A master plan was devised earlier this year and completed on March 11, just days before the museum was forced to close its doors due to the pandemic. The plan would turn the original farmhouse down the hill — called Sunekrest — into a visitor center, and the Kahn workshop into an event and programming space. The Esherick studio would not be altered.

An overview illustration of the Wharton Esherick Museum property shows (lower left) the farmhouse/exhibition building, guesthouse/artist-in-residence space, and the proposed visitors center. A walkway leads up the hill to the (upper right) home studio and workshop. (Wharton Esherick Museum)

The challenge is connecting the Sunekrest farmhouse with the studio. They are separated by about 100 yards up a very steep slope. They are almost invisible to each other due to the thick growth of trees. The plan is to build a wheelchair-accessible boardwalk path that would mimic the route Esherick would take as he walked from house to studio.

“His daily commute would have been to just ramble right through the woods, straight up the hill to his studio,” said Siglin. “Wharton sourced much of his material from these very woods, so we can do education about that.”

Sunekrest (pronounced sunny-krest), an 1839 farmhouse, was the first home for the Esherick family after leaving Philadelphia. (Emma Lee/WHYY)

Visitors to the studio have always been limited to small guided docent tours. None of the objects, furniture or architectural elements are protected in glass cases or behind velvet ropes — everything is within reach and can be directly interacted with — so the size of touring groups is small. That will not change with the new vision for the museum.

“You’re in these domestic spaces that are crammed to the gills with Wharton’s work. He made the switch plates, the stairs, the walls, the ceiling, the hand-carved toilet seat,” said Siglin. “Every single object, angle and surface in this studio was an opportunity for Wharton to make art. So you are literally enveloped in this man’s creative bent.”

 

Siglin said visitors are often curious about Esherick’s life, but while inside the studio they are too busy “craning their necks” to take in as much as possible. Afterwards, they have no place to go to process everything they saw, or to learn more about Esherick and his legacy. As the museum is currently set up, all they can do is return to their cars and leave.

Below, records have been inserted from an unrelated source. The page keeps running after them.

-- ==== Sys2Proof/Machine/Hypervisor.lean ====
section
/-! DEFINITION. The physical function's registers for virtual functions and floors (R126, R338, R343 to R345, R358),
translation invalidation (R347) and the dirty bitmap (R349). -/

namespace Sys2Proof.Machine

/-- A write of what the digest of a function's measurement covers (R357): the digest changes with every one. -/
def noteCfg (s : State) : State := { s with pf := { s.pf with cfgWrites := s.pf.cfgWrites + 1 } }

-- Virtual functions (R126, R338).

/-- Whether a context of a virtual function is resident on a partition, in either bank (R338). -/
def vfResident (s : State) (vf p : Nat) : Bool :=
  ((partBlocks s p).any fun e => match s.ctx? e.2.ctx with | some c => c.vf == vf | none => false) ||
    (match (s.part p).turn with | some t => t.vf == vf | none => false)

/-- Whether a virtual function has a context (R338, R359). -/
def vfHasCtx (s : State) (vf : Nat) : Bool := (tentries s.ctxs).any fun e => e.2.vf == vf && e.2.state != .killed

/-- Whether a number names a virtual function. -/
def isVf (v : Nat) : Bool := decide (v < 64)

/-- VPART_WRITE (R338): ignored, with WEIRERR.OWN, where it would take a partition from a resident context or give a
virtual function that has contexts none, or more than eight. -/
def execVpartWrite (vf : Nat) (v : DWord) (s : State) : Out :=
  .next (
    if !isVf vf then s
    else
      let s := (List.range 8).foldl creditTime (noteCfg s)
      let x := s.vf vf
      let new : BitVec 8 := v.truncate 8
      if ((List.range 8).any fun p => x.vpart.getLsbD p && !new.getLsbD p && vfResident s vf p) ||
          ((new == 0 || decide (8 < popcount v)) && vfHasCtx s vf) then
        { s with pf := { s.pf with errOwn := true, errVf := vf } }
      else s.setVf vf { x with vpart := new })

/-- VPOL_WRITE (R126): a scope narrower than TENANT stores TENANT; 6 and 7 are ignored. -/
def execVpolWrite (vf : Nat) (v : DWord) (s : State) : Out :=
  .next (
    if !isVf vf then s
    else
      let s := noteCfg s
      if bitsOf v 2 0 < 6 then s.setVf vf { s.vf vf with vpol := max 3 (bitsOf v 2 0) } else s)

-- Floors (R343, R345).

/-- The sum of a channel's floors without one virtual function's. -/
def otherFloors (s : State) (chan vf : Nat) : Nat :=
  ((s.pf.floors.filter fun e => e.1 / 64 == chan && e.1 != chan * 64 + vf).map (·.2)).sum

/-- One floor admitted or ignored (R343). -/
def setFloor (s : State) (chan vf n : Nat) : State :=
  if 2764 < otherFloors s chan vf + n then { s with pf := { s.pf with errAdmit := true, errChan := chan, errVf := vf } }
  else { s with pf := { s.pf with floors := tput 0 s.pf.floors (chan * 64 + vf) n } }

/-- FLOOR_WRITE (R343, R358): the entries of four virtual functions, each on its own, in ascending order. -/
def execFloorWrite (chan group : Nat) (v : DWord) (s : State) : Out :=
  .next (if chan < 512 ∧ group < 16 then
    (List.range 4).foldl (fun s i => setFloor s chan (4 * group + i) (bitsOf v (16 * i + 11) (16 * i))) (noteCfg s)
  else s)

/-- Whether a virtual function has requests waiting at a channel (R345). -/
def vfWaiting (s : State) (chan vf : Nat) : Bool :=
  (waitersAt s chan).any (·.vf == vf)

/-- Whether a closure of a channel fell in the windows that are settled now (R345, R401). -/
def closureIn (s : State) (chan : Nat) : Bool :=
  tget 0 s.mem.calcnt chan != 0 && decide (tget 0 s.mem.calat chan < s.cycle / 2048 * 2048) &&
    decide (2048 * tget 0 s.pf.windowAt chan < tget 0 s.mem.calat chan + 2000)

/-- A virtual function's recalibration deficit after a window (R345): what it missed of its floor in a window with a
closure, less what it has had beyond its floor. -/
def settleDeficit (s : State) (chan vf : Nat) : State :=
  let key := chan * 64 + vf
  let floor := tget 0 s.pf.floors key
  let used := tget 0 s.pf.slots key
  let short := if closureIn s chan && vfWaiting s chan vf then floor - used else 0
  { s with pf := { s.pf with deficit := tmod 0 s.pf.deficit key fun d => d - (used - floor) + short } }

/-- WEIR_WINDOW (R345): a window of 2048 cycles of a channel has ended. -/
def execWeirWindow (chan : Nat) (s : State) : Out :=
  .next (
    if chan < 512 ∧ tget 0 s.pf.windowAt chan < s.cycle / 2048 then
      let s := (List.range 64).foldl (fun s vf => settleDeficit s chan vf) s
      { s with pf := { s.pf with
        slots := s.pf.slots.filter fun e => e.1 / 64 != chan,
        windowAt := tput 0 s.pf.windowAt chan (s.cycle / 2048) } }
    else s)

-- Invalidation (R347).

/-- A write to INVCTL (R347): GO starts an invalidation unless one is running or STAGE is 3. -/
def writeInvctl (s : State) (v : DWord) : State :=
  let clr := { s with pf := { s.pf with invErr := s.pf.invErr && !bitOf v 61 } }
  if bitOf v 63 && s.pf.invRun.isSome then { s with pf := { s.pf with invErr := true } }
  else
    let set := { clr.pf with invStage := bitsOf v 60 59, invCtx := bitsOf v 47 32, invPages := bitsOf v 31 0 }
    if !bitOf v 63 then { s with pf := set }
    else if bitsOf v 60 59 = 3 then { s with pf := { set with invErr := true } }
    else { s with pf := { set with invRun := some (bitsOf v 60 59, bitsOf v 47 32, s.pf.invaddr, bitsOf v 31 0) } }

/-- INVCTL_GO (R347). -/
def execInvctlGo (v : DWord) (s : State) : Out := .next (writeInvctl s v)

/-- Whether an invalidation covers a page, by its virtual and its guest physical number (R347). -/
def invCovers (stage base pages vpn gpn : Nat) : Bool :=
  stage == 2 || pages == 0 ||
    (if stage = 0 then decide (base / 65536 ≤ vpn) && decide (vpn < base / 65536 + pages)
     else decide (base / 65536 ≤ gpn) && decide (gpn < base / 65536 + pages))

/-- The guest physical page of a TLB entry, if it names one. -/
def xlatGpn : Xlat → Option Nat
  | .page _ gpa _ _ _ => some (gpa / 65536)
  | .absent 1 pg _ _ _ => some (pg / 65536)
  | _ => none

/-- Whether an invalidation drops a TLB entry: one that names no guest physical page goes whatever the range. -/
def invDrops (stage ctx base pages : Nat) (e : Nat × Option Xlat) : Bool :=
  e.1 / 281474976710656 % 65536 == ctx &&
    (match e.2.bind xlatGpn with
      | some g => invCovers stage base pages (e.1 % 281474976710656) g
      | none => stage != 0 || invCovers stage base pages (e.1 % 281474976710656) 0)

/-- Whether an access that used a dropped entry has neither performed nor been bounced (R347). -/
def invUser (stage ctx base pages : Nat) (r : Req) : Bool :=
  r.checked && !r.bounced && r.space == .global && r.elems.any fun e =>
    e.loc.ctx == ctx && !r.performed.contains e.loc.sector && invCovers stage base pages (e.ea.toNat / 65536) (e.loc.gpa / 65536)

/-- Whether an engine's access that used a dropped entry is left (R347). -/
def invEngine (s : State) (stage ctx base pages : Nat) : Bool :=
  (tentries s.engOps).any (fun e => !e.2.bounced && e.2.space == .global && (e.2.eas.zip e.2.locs).any fun a =>
      a.2.ctx == ctx && invCovers stage base pages (a.1.toNat / 65536) (a.2.gpa / 65536)) ||
    (tentries s.cmds).any fun e => e.2.todo.any fun b => b.2.any fun w => [w.1, w.2].any fun l =>
      !l.scr && l.ctx == ctx && (stage == 0 || invCovers stage base pages 0 (l.gpa / 65536))

/-- A descriptor that is refused when it is read again (R339): a NOTICE, and the context, its blocks swapped out, is scheduled
no more (log 64). -/
def unschedule (s : State) (ctx : Nat) (c : Context) : State :=
  let s := notice s 64 ctx 5 0 0 []
  if c.state == .stopped || c.stopping then s else stopCtx s ctx

/-- A context's descriptor read again (R339). -/
def rereadDescriptor (s : State) (ctx : Nat) : State :=
  match s.ctx? ctx, descriptorAt s ctx with
  | some c, some a =>
    if c.state == .killed then s
    else match readDescriptor s a c with
      | some d => s.setCtx ctx d
      | none => unschedule s ctx c
  | some c, none => if c.state == .killed then s else unschedule s ctx c
  | none, _ => s

/-- INVALIDATION_DONE (R347): every entry for the range is dropped, once no access that used one is left. -/
def execInvalidationDone (s : State) : Out :=
  .next (match s.pf.invRun with
    | none => s
    | some (stage, ctx, base, pages) =>
      if ((tentries s.reqs).any fun e => invUser stage ctx base pages e.2) || invEngine s stage ctx base pages
          || (pages == 0 && !descriptorReady s ctx) then s
      else
        let s := { s with pf := { s.pf with invRun := none }, tlb := s.tlb.filter fun e => !invDrops stage ctx base pages e }
        if pages = 0 then rereadDescriptor s ctx else s)

-- The dirty bitmap (R349).

/-- The address of the word that DTSEL selects. -/
def dirtyWord (s : State) : Option Nat :=
  (s.ctx? (bitsOf s.pf.dtsel 47 32)).map fun c => c.dirty + 8 * bitsOf s.pf.dtsel 25 0

/-- Whether the home of the selected word takes an access now (R401, R406). -/
def dtOpen (s : State) : Bool :=
  match dirtyWord s with
  | none => true
  | some a => placeOpen s none ⟨false, a, 0, 0⟩ 1

/-- DTWORD (R349): a read returns the selected word and clears it in one step. DESIGN CHOICE (log 78): of a poisoned sector the
word is a value that the spec does not state, and nothing is cleared (R402). -/
def execDtword (s : State) : Out :=
  .next (match dirtyWord s with
    | none => { s with pf := { s.pf with dtword := 0 } }
    | some a =>
      if !dtOpen s then s
      else
        let r := sectorRead s (sectorOf a)
        let v := if r.2 then Config.freeValue s.uid else dw (s.readPhys a 8)
        let s := if r.2 then { r.1 with uid := s.uid + 1 } else writeHome s a (toBytes 8 0)
        { s with pf := { s.pf with dtword := v } })

end Sys2Proof.Machine
end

The future vision of the museum buildings would engage visitors with education and activity at the visitor’s center before their appointed tour time. After the tour, there can be talks, hands-on workshops, and a forest path to wander and reflect on what they experienced.

The Wharton Esherick Museum offers by-appointment tours of the artist’s home and studio in in Tredyffrin Township, Pa.. The institutions will expand its offerings using a $10 million gift. (Emma Lee/WHYY)

“It gives people a chance to step back, slow down, put the tech down, and connect with some quiet, some nature, and think about things made with evidence of the hand,” said Siglin.

The $10 million dollar endowment cannot be used for this planned transformation. Rather, Siglin said it gives the organization financial stability to be able to launch a major capital campaign. Right now there is no timeline for that fundraising effort; Siglin wants to wait until the pandemic passes, then leverage the museum’s 50th anniversary to sell its future vision. She’s putting her hopes on 2022.